牧野村五社の一つ、厳島神社へお参りに行きました。

太閤厳島神社6


五社のうち、工事前の椿神明社、こちらの厳島神社、この神社の天王社、そして稲荷社は今回と過去に訪れたことになります。


四社の印象は、どちらかと言えばちょっときつい感じのする神社でした。こちらの厳島社はまだお参りはしやすかったです。境内の入り口が変わってしまったと思いますが。
 

こちらの厳島神社は、江戸期では弁才天として祀られていたようです。おそらく明治期の法令で同体とされた市杵島姫命に変わったと思われます。

太閤厳島神社5


神社の来歴によれば、延享4年(1747年)にこの地に遷座されたとあります。調べると、1600年頃には既に牧野村に存在していた弁才天社のようです。


一体どこから来たのかはよく分かっていないそうですが、牧野村の別の場所にあったのは間違いなさそうです。今でこそ牧野五社と言われていますが、古くは椿神明社と神明社の二社を併せて牧野三社と呼ばれていたようです。
 

私はこの弁天様は、椿神明社の近くの笈瀬川にあったと思います。
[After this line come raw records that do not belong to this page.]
/-- A frame goes back to the free pool; it is zeroed in the background first (R173, R504). A retired frame stays retired; a frame of
the Icehouse returns, zeroed, to the frames reserved there (R253). -/
def releaseFrame (s : State) (f : Nat) : State :=
  let x := frameOf s f
  if x.state = .icehouse then { s with mem := memZero s.mem (f * 65536) 65536 }
  else if x.state = .free ∨ x.state = .zeroing ∨ x.state = .retired ∨ x.state = .system then s
  else
    let s := putFrame s f ⟨.zeroing, 0⟩
    if x.state.counted then countFrame s x.job (dieOfFrame s f) f false else s

def releaseFrames (s : State) (l : List Nat) : State := l.foldl releaseFrame s

/-- The allocator of store die d invalidates the translations of pages of job j in every cell (R162). WALK.INVAL counts them one by one: the
spec does not say whether one commit's invalidation of many pages counts once (DESIGN CHOICE, log 106). -/
def invalidate (s : State) (j d : Nat) (vpns : List Nat) : State :=
  let s := modStore s d (fun x => { x with inval := wrap32 (x.inval + vpns.length) })
  { s with cells := s.cells.map (fun e => if e.2.ctx = j then (e.1, { e.2 with tlb := e.2.tlb.filter (fun t => !vpns.contains t.1) }) else e) }

/-- The virtual pages that only an item translates: its staging ranges and its scratch. -/
def privateVpns (it : Item) : List Nat :=
  it.staging.flatMap (fun g => g.pages.map (fun e => g.base / 65536 + e.1)) ++ it.scratchPages.map (·.1)

/-- An item ends NOT_EXECUTED (R172): its staged and scratch frames return to FREE, NEXT_V of the instances it prepared clears. -/
def abandonItem (s : State) (j i : Nat) : State :=
  let jb := getJob s j
  match mfind jb.items i with
  | none => s
  | some it =>
    if it.state = .done ∨ it.state = .committed ∨ it.state = .notExecuted then s
    else
      let s := invalidate (releaseFrames s (itemFrames it)) j it.die (privateVpns it)
      modJob s j (fun jb =>
        { jb with
          items := mput i { it with state := .notExecuted, staging := [], scratch := [], scratchPages := [] } jb.items
          insts := jb.insts.map (fun n => if n.nextV && decide (n.commitItem = i) then { n with next := [], nextV := false } else n) })

/-- The frames of a map of pages. -/
def mapFrames (m : Map Leaf) : List Nat :=
  m.filterMap (fun e => match e.2.target with | .phys a => some (a / 65536) | .fabric _ => none)

/-- A job's pages that only holds have kept: replaced versions of shards that it owns, and cached copies that are not the newest (R315). -/
def heldPages (jb : Job) : List (Nat × Map Leaf) :=
  let dieOf := fun (i : Nat) => match jb.image.shards[i]? with | some sh => sh.ownerDie | none => 0
  (jb.versions.filter (fun e => decide (mget 0 jb.shardVer (e.1 / 4294967296) ≠ e.1 % 4294967296))).map (fun e =>
    (dieOf (e.1 / 4294967296), e.2.work ++ e.2.hot)) ++
    (jb.caches.filter (fun c => !c.newest)).map (fun c => (c.die, c.pages))

/-- Every hold of a faulted job is dropped: HELD frames return to FREE after their invalidation (R315, R173). -/
def dropHolds (s : State) (j : Nat) : State :=
  let jb := getJob s j
  let s := (heldPages jb).foldl (fun s e => releaseFrames (invalidate s j e.1 (e.2.map (·.1))) (mapFrames e.2)) s
  let s := { s with exportRuns := s.exportRuns.filter (fun e => decide (e.job ≠ j)) }
  modJob s j (fun jb =>
    { jb with versions := (jb.versions.filter (fun e => decide (mget 0 jb.shardVer (e.1 / 4294967296) = e.1 % 4294967296))).map (fun e => (e.1, { e.2 with holds := 0 }))
              caches := (jb.caches.filter (·.newest)).map (fun c => { c with holds := 0 }) })

/-- The engines of the store dies end what they do for a job: its update item, its fetches, its descriptors and transitions. -/
def stopEngines (s : State) (j : Nat) : State :=
  { s with stores := s.stores.map (fun e =>
      (e.1, { e.2 with
        updRun := e.2.updRun.filter (fun r => decide (r.job ≠ j)), fetch := e.2.fetch.filter (fun f => decide (f.job ≠ j))
        descrs := e.2.descrs.filter (fun r => decide (r.job ≠ j)), transQueue := e.2.transQueue.filter (fun q => decide (q.1 ≠ j))
        transBusy := e.2.transBusy.filter (fun q => decide (q.1 ≠ j)) })) }

/-- A class 0x5 fault of job context j (R408, R447): the context is FAULTED, its unfinished entries complete NOT_EXECUTED, its
unfinished items are NOT_EXECUTED, its engines stop, every hold is dropped (R315). Nothing of the job issues afterwards (log 13). -/
def jobFault (s : State) (j code : Nat) : State :=
  let jb := getJob s j
  if !jb.loaded || jb.faulted then s
  else
    let s := jb.items.foldl (fun s e => abandonItem s j e.1) s
    let s := dropHolds (stopEngines s j) j
    let s := modJob s j (fun jb => { jb with faulted := true, stuckSince := none })
    let s := restartIdle (setCtx s j { getCtx s j with state := 2, code := code })
    let s := (ctxQueues j).foldl (fun s q => modQueue s q (failEntries code)) s
    sampleLevel (reportOf s code j) (128 + 4 * j + 1)

/-- The job context that runs on a cell, if its launch has not ended. -/
def cellJob (s : State) (c : Nat) : Option Nat :=
  let x := getCell s c
  if x.mode = 2 ∧ x.ctxv ∧ (getJob s x.ctx).gen = x.job then some x.ctx else none

/-- A run-time fault of a cell: the job faults; of the faults with E_PAGE_FAULT, which are those of R87, CELL[c].FAULT and FAULTAT keep the first
(R98). -/
def cellFault (s : State) (c thread pc addr : Nat) (glob : Bool) (code : Nat) : State :=
  let x := getCell s c
  let s :=
    if x.faultCode = 0 ∧ code = ePageFault then
      setCell s c { x with faultCode := code, faultAddr := addr % 2 ^ 48, faultSpace := glob, faultThread := thread, faultPc := pc }
    else s
  jobFault s x.ctx code

end Sys2Proof.Machine
end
椿神明社のほぼほぼ境内です。具体的には川近くにあった山伏塚と椿(伝承では切り倒された藤の大木)に建立されていたと考えています。

 
もし山伏塚があったとすると、川の近くというのは水の神の力で封じようとしたという発想があったのかもしれません。川の近くに弁才天があるのも不思議ではないです。弁才天は水の神様でもあるからです。そして怨敵退散のご利益、強力な封じの力があるのも弁才天です。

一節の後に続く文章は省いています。